Среди членов этой группы Наим производил самое странное впечатление: с вечной трубкой в зубах, которую он не позволял себе зажигать, с запахом вишневого варенья из Алеппо, с короной седых волос. Ни рабочий, ни подлинный интеллектуал — разорившийся фабрикант. По логике вещей, остальные не должны были доверять ему, руководствуясь своими книжками по классовой борьбе, но ничего подобного: никто не ставил под сомнение его мотивы и преданность делу — и во время собраний за ним даже признавалось право на некоторое первенство. Поговаривали, что его семья некогда владела половиной города: по глупому левантийскому обыкновению, это утверждение означало, что они были богаты. Кризис тридцатых годов разорил их, как многих: отец Наима, его мать и дядья один за другим умерли, так и не избыв горечи, ему же выпала на долю неблагодарная задача ликвидации фамильного достояния ради выплаты долгов кредиторам. Наим все продал, все потерял, кроме дома на берегу моря — старого строения времен Османской империи, обширного и некогда роскошного, на содержание которого уже не было средств, так что, когда я попал туда, процесс разрушения зашел довольно далеко. Облупившиеся и кое-где даже осыпающиеся стены, заросший кустарником сад, циновки и матрасы вместо мебели, зияющая дырами крыша — несмотря на все это, дом сохранил свое благородство, безмятежность и очарование. Именно здесь было устроено празднество в нашу честь.

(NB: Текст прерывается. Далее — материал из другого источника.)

/-- Bits 13:0 of FMOVr: rcond, opf_low and rs2, bit 13 zero. -/
theorem low14_eq_fmovr_iff {low : BitVec 14} {c : RCond} {size : FpSize} {rs2 : Reg} :
    low = (0#1 ++ c.toBits ++ 1#3 ++ size.toBits ++ rs2 : BitVec 14) ↔
      low.getLsbD 13 = false ∧ RCond.ofBits (low.extractLsb' 10 3) = some c ∧
        low.extractLsb' 7 3 = 1 ∧ FpSize.ofBits (low.extractLsb' 5 2) = some size ∧
        low.extractLsb' 0 5 = rs2 := by
  have hlow : (BitVec.ofBool (low.getLsbD 13) ++ low.extractLsb' 10 3 ++ low.extractLsb' 7 3 ++
      low.extractLsb' 5 2 ++ low.extractLsb' 0 5 : BitVec 14) = low := by
    rw [ofBool_getLsbD]
    repeat rw [BitVec.extractLsb'_append_extractLsb'_eq_extractLsb' (by omega)]
    exact BitVec.extractLsb'_eq_self
  conv_lhs => rw [← hlow, show 0#1 = BitVec.ofBool false from rfl]
  repeat rw [append_eq_append_iff]
  rw [BitVec.ofBool_eq_iff_eq, FpSize.ofBits_eq_some_iff, eq_comm (a := size.toBits),
    RCond.ofBits_eq_some_iff, eq_comm (a := c.toBits)]
  simp only [and_assoc]
  rfl

end Sys2Proof
end

section
/-! SUPPORT. The family 30_encoding: the decoder undoes the encoder (R120 to R137). -/

namespace Sys2Proof

/-! ### The parts of the decoder by op (R121) -/

theorem decode_of_op_zero {w : IWord} (h : fOp w = 0) : decode w = decodeFormat2 w := by
  rw [decode, h]
  rfl

theorem decode_of_op_one {w : IWord} (h : fOp w = 1) :
    decode w = .stop (.outOfScope "CALL") := by
  rw [decode, h]
  rfl

theorem decode_of_op_two {w : IWord} (h : fOp w = 2) : decode w = decodeArith w := by
  rw [decode, h]
  rfl

theorem decode_of_op_three {w : IWord} (h : fOp w = 3) : decode w = decodeMem w := by
  rw [decode, h]
  rfl

/-! ### What the decoder reads in the bits the encoder writes -/

theorem fields_fmt2 (a : Bool) (cond : BitVec 4) (op2 : BitVec 3) (low : BitVec 22) :
    fOp (fmt2 a cond op2 low) = 0 ∧ fA (fmt2 a cond op2 low) = a ∧
      fCond (fmt2 a cond op2 low) = cond ∧ fOp2 (fmt2 a cond op2 low) = op2 ∧
      fLow22 (fmt2 a cond op2 low) = low := eq_fmt2_iff.1 rfl

theorem fields_fmt3 (op : BitVec 2) (rd : Reg) (op3 : BitVec 6) (rs1 : Reg) (low : BitVec 14) :
    fOp (fmt3 op rd op3 rs1 low) = op ∧ fRd (fmt3 op rd op3 rs1 low) = rd ∧
      fOp3 (fmt3 op rd op3 rs1 low) = op3 ∧ fRs1 (fmt3 op rd op3 rs1 low) = rs1 ∧
      fLow14 (fmt3 op rd op3 rs1 low) = low := eq_fmt3_iff.1 rfl

@[simp] theorem decodeOperand2_bits (v : Operand2) : decodeOperand2 v.bits = some v :=
  decodeOperand2_eq_some_iff.2 rfl

@[simp] theorem decodeAlt_bits (v : AltOperand) : decodeAlt v.bits = v := decodeAlt_eq_iff.2 rfl

@[simp] theorem decodeCasAsi_bits (v : CasAsi) (rs2 : Reg) :
    decodeCasAsi (v.bits rs2) = some v ∧ (v.bits rs2).extractLsb' 0 5 = rs2 :=
  decodeCasAsi_eq_some_iff.2 rfl

/-- The immediate form's bits, as SIR has them. -/
@[simp] theorem imm_fields (simm13 : BitVec 13) : (1#1 ++ simm13 : BitVec 14).getLsbD 13 = true ∧
    (1#1 ++ simm13 : BitVec 14).extractLsb' 0 13 = simm13 := (low14_eq_imm_iff _ true _).1 rfl

@[simp] theorem withOperand_some {α : Type} (v : α) (stop : DecodeStop) (k : α → Instr) :
    withOperand (some v) stop k = .instr (k v) := rfl

/-! ### RDASR and WRASR of a register that does not exist (R280, R289) -/

theorem decodeRdasr_nonexistent (rd : Reg) {rs1 : Reg} (low : BitVec 14)
    (h : rs1.toNat = 1 ∨ (7 ≤ rs1.toNat ∧ rs1.toNat ≠ 15)) :
    decodeRdasr rd rs1 low =
      if 16 ≤ rs1.toNat ∧ low = 0 then .instr (.rdasr16_31 rd rs1) else .stop .illegal := by
  unfold decodeRdasr
  dsimp only
  split
  case h_8 => rfl
  all_goals omega

theorem decodeWrasr_nonexistent {rd : Reg} (rs1 : Reg) (low : BitVec 14)
    (h : rd.toNat = 1 ∨ rd.toNat = 4 ∨ rd.toNat = 5 ∨ (7 ≤ rd.toNat ∧ rd.toNat ≠ 15)) :
    decodeWrasr rd rs1 low =
      if 16 ≤ rd.toNat then withOperand (decodeOperand2 low) .illegal (.wrasr16_31 rd rs1)
      else .stop .illegal := by
  unfold decodeWrasr
  dsimp only
  split
  case h_6 => rfl
  all_goals omega

/-! ### Rows made from a condition or a selector -/

theorem decode_bicc (c : ICond) (a : Bool) (d : BitVec 22) :
    decode (fmt2 a c.toBits 2 d) = .instr (mkBicc c a d) := by
  simp [decode, decodeFormat2, fields_fmt2]

theorem decode_bpcc (c : ICond) (a : Bool) (cc : CcSel) (p : Bool) (d : BitVec 19) :
    decode (fmt2 a c.toBits 1 (low22Bp cc.toBits p d)) = .instr (mkBpcc c a cc p d) := by
  obtain ⟨hcc, hp, hd⟩ := eq_low22Bp_iff.1 (rfl : low22Bp cc.toBits p d = _)
  obtain ⟨hcc0, hcc1⟩ := eq_ccSel_iff.1 hcc
  simp only [decode, decodeFormat2, fields_fmt2, hcc0, hcc1, hp, hd]
  simp

theorem decode_bpr (c : RCond) (a p : Bool) (rs1 : Reg) (d : BitVec 16) :
    decode (fmt2 a (0#1 ++ c.toBits : BitVec 4) 3 (low22Bpr p rs1 d)) =
      .instr (mkBpr c a p rs1 d) := by
  obtain ⟨hp, hrs1, hd⟩ := eq_low22Bpr_iff.1 (rfl : low22Bpr p rs1 d = _)
  obtain ⟨hbit, hc⟩ := eq_rcond_iff.1 (rfl : (0#1 ++ c.toBits : BitVec 4) = _)
  simp only [decode, decodeFormat2, fields_fmt2, hbit, hc, hp, hrs1, hd]
  simp

theorem decode_fbfcc (c : FCond) (a : Bool) (d : BitVec 22) :
    decode (fmt2 a c.toBits 6 d) = .instr (mkFbfcc c a d) := by
  simp [decode, decodeFormat2, fields_fmt2]

theorem decode_fbpfcc (c : FCond) (a : Bool) (cc : FccSel) (p : Bool) (d : BitVec 19) :
    decode (fmt2 a c.toBits 5 (low22Bp cc.toBits p d)) = .instr (mkFbpfcc c a cc p d) := by
  obtain ⟨hcc, hp, hd⟩ := eq_low22Bp_iff.1 (rfl : low22Bp cc.toBits p d = _)
  simp only [decode, decodeFormat2, fields_fmt2, hcc, hp, hd]
  simp

theorem decode_movr (c : RCond) (rd rs1 : Reg) (v : MovrOperand) :
    decode (fmt3 2 rd 0x2F rs1 (v.bits c)) = .instr (mkMovr c rd rs1 v) := by
  obtain ⟨hc, hv⟩ := decodeMovrOperand_eq_some_iff.2 (rfl : v.bits c = _)
  simp [decode, decodeArith, decodeMovr, fields_fmt3, hc, hv]

/-- FMOVcc's words are none of FMOVr's: bits 9:7 are 000, not 001 (R137). -/
theorem decodeFpop2_fmovcc (size : FpSize) (opfcc : BitVec 3) (cond : BitVec 4) (rd rs2 : Reg) :
    decodeFpop2 rd (0#1 ++ cond : BitVec 5) (opfcc ++ 0#4 ++ size.toBits ++ rs2 : BitVec 14) =
      decodeFmovcc rd (0#1 ++ cond : BitVec 5) (opfcc ++ 0#4 ++ size.toBits ++ rs2 : BitVec 14)
        size := by
  obtain ⟨-, hlow, hsize, -⟩ :=
    low14_eq_fmovcc_iff.1 (rfl : (opfcc ++ 0#4 ++ size.toBits ++ rs2 : BitVec 14) = _)
  obtain ⟨hbit18, -⟩ := eq_fmovCond_iff.1 (rfl : (0#1 ++ cond : BitVec 5) = _)
  have hnot : (opfcc ++ 0#4 ++ size.toBits ++ rs2 : BitVec 14).extractLsb' 7 3 = 0 := by
    have h := congrArg (BitVec.extractLsb' 0 3) hlow
    rwa [extractLsb'_extractLsb' _ (by omega)] at h
  simp only [decodeFpop2, hsize, hnot, hlow, hbit18]
  rfl

theorem decode_fmovFcc (size : FpSize) (sel : FccSel) (c : FCond) (rd rs2 : Reg) :
    decode (encFmovcc size (0#1 ++ sel.toBits : BitVec 3) c.toBits rd rs2) =
      .instr (mkFmovFcc size sel c rd rs2) := by
  obtain ⟨hopfcc, -, -, hrs2⟩ := low14_eq_fmovcc_iff.1
    (rfl : (0#1 ++ sel.toBits ++ 0#4 ++ size.toBits ++ rs2 : BitVec 14) = _)
  obtain ⟨hbit13, hsel⟩ := eq_fmovFcc_iff.1 hopfcc
  obtain ⟨-, hcond⟩ := eq_fmovCond_iff.1 (rfl : (0#1 ++ c.toBits : BitVec 5) = _)
  rw [encFmovcc, decode_of_op_two (fields_fmt3 ..).1]
  simp only [decodeArith, fields_fmt3]
  refine (decodeFpop2_fmovcc ..).trans ?_
  simp only [decodeFmovcc, hbit13, hsel, hcond, hrs2, FCond.ofBits_toBits]
  rfl

theorem decode_fmovIcc (size : FpSize) (sel : CcSel) (c : ICond) (rd rs2 : Reg) :
    decode (encFmovcc size sel.opfcc c.toBits rd rs2) = .instr (mkFmovIcc size sel c rd rs2) := by
  obtain ⟨hopfcc, -, -, hrs2⟩ := low14_eq_fmovcc_iff.1
    (rfl : (sel.opfcc ++ 0#4 ++ size.toBits ++ rs2 : BitVec 14) = _)
  obtain ⟨hbit13, hbit11, hsel⟩ := eq_fmovIcc_iff.1 hopfcc
  obtain ⟨-, hcond⟩ := eq_fmovCond_iff.1 (rfl : (0#1 ++ c.toBits : BitVec 5) = _)
  rw [encFmovcc, decode_of_op_two (fields_fmt3 ..).1]
  simp only [decodeArith, fields_fmt3]
  refine (decodeFpop2_fmovcc ..).trans ?_
  simp only [decodeFmovcc, hbit13, hbit11, hsel, hcond, hrs2, ICond.ofBits_toBits]
  rfl

theorem decode_fmovr (size : FpSize) (c : RCond) (rd rs1 rs2 : Reg) :
    decode (encFmovr size c rd rs1 rs2) = .instr (mkFmovr size c rd rs1 rs2) := by
  obtain ⟨hbit13, hc, hone, hsize, hrs2⟩ := low14_eq_fmovr_iff.1
    (rfl : (0#1 ++ c.toBits ++ 1#3 ++ size.toBits ++ rs2 : BitVec 14) = _)
  rw [encFmovr, decode_of_op_two (fields_fmt3 ..).1]
  simp only [decodeArith, fields_fmt3, decodeFpop2, decodeFmovr, hbit13, hc, hone, hsize, hrs2]
  rfl

/-! ### Every row -/

theorem decode_encode {i : Instr} (hwf : i.wf = true) : decode (encode i) = .instr i := by
  cases i
  case bn | be | ble | bl | bleu | bcs | bneg | bvs | ba | bne | bg | bge | bgu | bcc | bpos | bvc =>
    exact decode_bicc _ _ _
  case bpn | bpe | bple | bpl | bpleu | bpcs | bpneg | bpvs | bpa | bpne | bpg | bpge | bpgu | bpcc |
      bppos | bpvc => exact decode_bpcc _ _ _ _ _
  case brz | brlez | brlz | brnz | brgz | brgez => exact decode_bpr _ _ _ _ _
  case fbn | fbne | fblg | fbul | fbl | fbug | fbg | fbu | fba | fbe | fbue | fbge | fbuge | fble |
      fbule | fbo => exact decode_fbfcc _ _ _
  case fbpn | fbpne | fbplg | fbpul | fbpl | fbpug | fbpg | fbpu | fbpa | fbpe | fbpue | fbpge |
      fbpuge | fbple | fbpule | fbpo => exact decode_fbpfcc _ _ _ _ _
  case fmovscc_fcc0 | fmovscc_fcc1 | fmovscc_fcc2 | fmovscc_fcc3 | fmovdcc_fcc0 | fmovdcc_fcc1 |
      fmovdcc_fcc2 | fmovdcc_fcc3 | fmovqcc_fcc0 | fmovqcc_fcc1 | fmovqcc_fcc2 | fmovqcc_fcc3 =>
    exact decode_fmovFcc _ _ _ _ _
  case fmovscc_icc | fmovscc_xcc | fmovdcc_icc | fmovdcc_xcc | fmovqcc_icc | fmovqcc_xcc =>
    exact decode_fmovIcc _ _ _ _ _
  case fmovrsz | fmovrslez | fmovrslz | fmovrsnz | fmovrsgz | fmovrsgez | fmovrdz | fmovrdlez |
      fmovrdlz | fmovrdnz | fmovrdgz | fmovrdgez | fmovrqz | fmovrqlez | fmovrqlz | fmovrqnz |
      fmovrqgz | fmovrqgez => exact decode_fmovr _ _ _ _ _
  case movrz | movrlez | movrlz | movrnz | movrgz | movrgez => exact decode_movr _ _ _ _
  case nop => rfl
  case rdasr16_31 rd rs1 =>
    have hrs1 : 16 ≤ rs1.toNat := of_decide_eq_true hwf
    rw [encode, decode_of_op_two (fields_fmt3 ..).1]
    simp only [decodeArith, fields_fmt3]
    exact (decodeRdasr_nonexistent rd 0 (by omega)).trans (if_pos ⟨hrs1, rfl⟩)
  case wrasr16_31 rd rs1 op2 =>
    have hrd : 16 ≤ rd.toNat := of_decide_eq_true hwf
    rw [encode, decode_of_op_two (fields_fmt3 ..).1]
    simp only [decodeArith, fields_fmt3]
    refine (decodeWrasr_nonexistent rs1 op2.bits (by omega)).trans ((if_pos hrd).trans ?_)
    rw [decodeOperand2_bits, withOperand_some]
  case rdy | rdccr | rdasi | rdtick | rdpc | rdfprs | wry | wrccr | wrasi | wrfprs | sir | rdpr |
      wrpr | save | restore | saved | restored | taddcc | taddcctv =>
    rw [encode, decode_of_op_two (fields_fmt3 ..).1]
    simp [decodeArith, fields_fmt3, decodeRdasr, decodeWrasr, decodeSaved, decodeRdpr, decodeWrpr]
  case casa | casxa | swap | ldf | lddf | ldqf | ldfsr | ldxfsr | ldd | ldda | stb | sth | stw | stx |
      std | stba | stha | stwa | stxa | stda =>
    rw [encode, decode_of_op_three (fields_fmt3 ..).1]
    simp [decodeMem, fields_fmt3, decodeLdfsr]

/-- Settles O1: row by row, from what the decoder reads in the bits the encoder writes. -/
theorem decodeUndoesEncode : Obligations.DecodeUndoesEncode := fun _ => decode_encode

end Sys2Proof
end

section
/-! SUPPORT. The family 30_encoding: the encoder undoes the decoder (R135, R137). -/

namespace Sys2Proof

/-! ### The words of the rows made from a condition or a selector -/

theorem encode_mkBicc (c : ICond) (a : Bool) (d : BitVec 22) :
    encode (mkBicc c a d) = fmt2 a c.toBits 2 d := by cases c <;> rfl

За вечер мы дважды слышали звук далеких разрывов. Взволновало это только меня одного; другие — привычные к такого рода вещам — лишь вяло поспорили о том, где это могло произойти; танцы прервались лишь на несколько секунд, а затем продолжились под музыку взятого напрокат патефона.
Сколько праздников, не правда ли, в течение одного лета? Закружившись в этом вихре, мы с Кларой оттягивали серьезное обсуждение вопроса, который, однако, ни на секунду не упускали из виду: где нам жить? Единственное, в чем мы были уверены, — жить мы будем вместе. Это сомнению не подлежало, но где именно?
Если бы мне пришлось принимать решение сегодня, я бы знал, как поступить. Уже в конце лета мы уехали бы в Монпелье, где я продолжил бы свои занятия медициной, а она — историей. Сегодня я уверен, что иного выбора у нас не было. Если бы в голове молодого человека, каким я был тогда, мог прозвучать голос старого мудреца, каким я стал теперь, этот голос сказал бы: «Спасайся! Крепко возьми за руку свою жену и беги, бегите, спасайтесь!» Но молодой человек и молодая женщина вроде нас имели других советчиков — свои тогдашние иллюзии. На Левант уже готов был обрушиться смерч, а мы хотели остановить его голыми руками! Да, именно так. Весь мир смирился с тем, что арабы и евреи убивают друг друга в течение десятилетий, быть может, даже веков, все воспринимали это как нечто неизбежное — англичане и русские, американцы и турки… Все, за исключением нас двоих и горстки таких же, как мы, мечтателей. Мы хотели остановить этот конфликт, хотели, чтобы наша любовь стала символом другого пути.
Это было смело, говорите вы? Нет, это было безумно! Можно вдохновляться надеждой на всеобщее счастье и примирение — это похвально, это прекрасно, это внушает уважение… Но если залогом стало наше существование, если мы поставили на кон нашу любовь, наш союз, наше будущее, не задумавшись ни на одно мгновение, что можем потерять ставку? Сегодня я говорю «абсурдно», «нелепо», «безумно», «глупо», «самоубийственно»! В то время я говорил другое. Мне даже не приходила в голову мысль, что мы можем уехать во Францию на три-четыре года. Это было в сорок шестом — мы могли бы переждать ураган… Ради Бога, остановите меня, я могу долго стонать и плакаться на эту тему, я столько раз пережевывал эту возможность!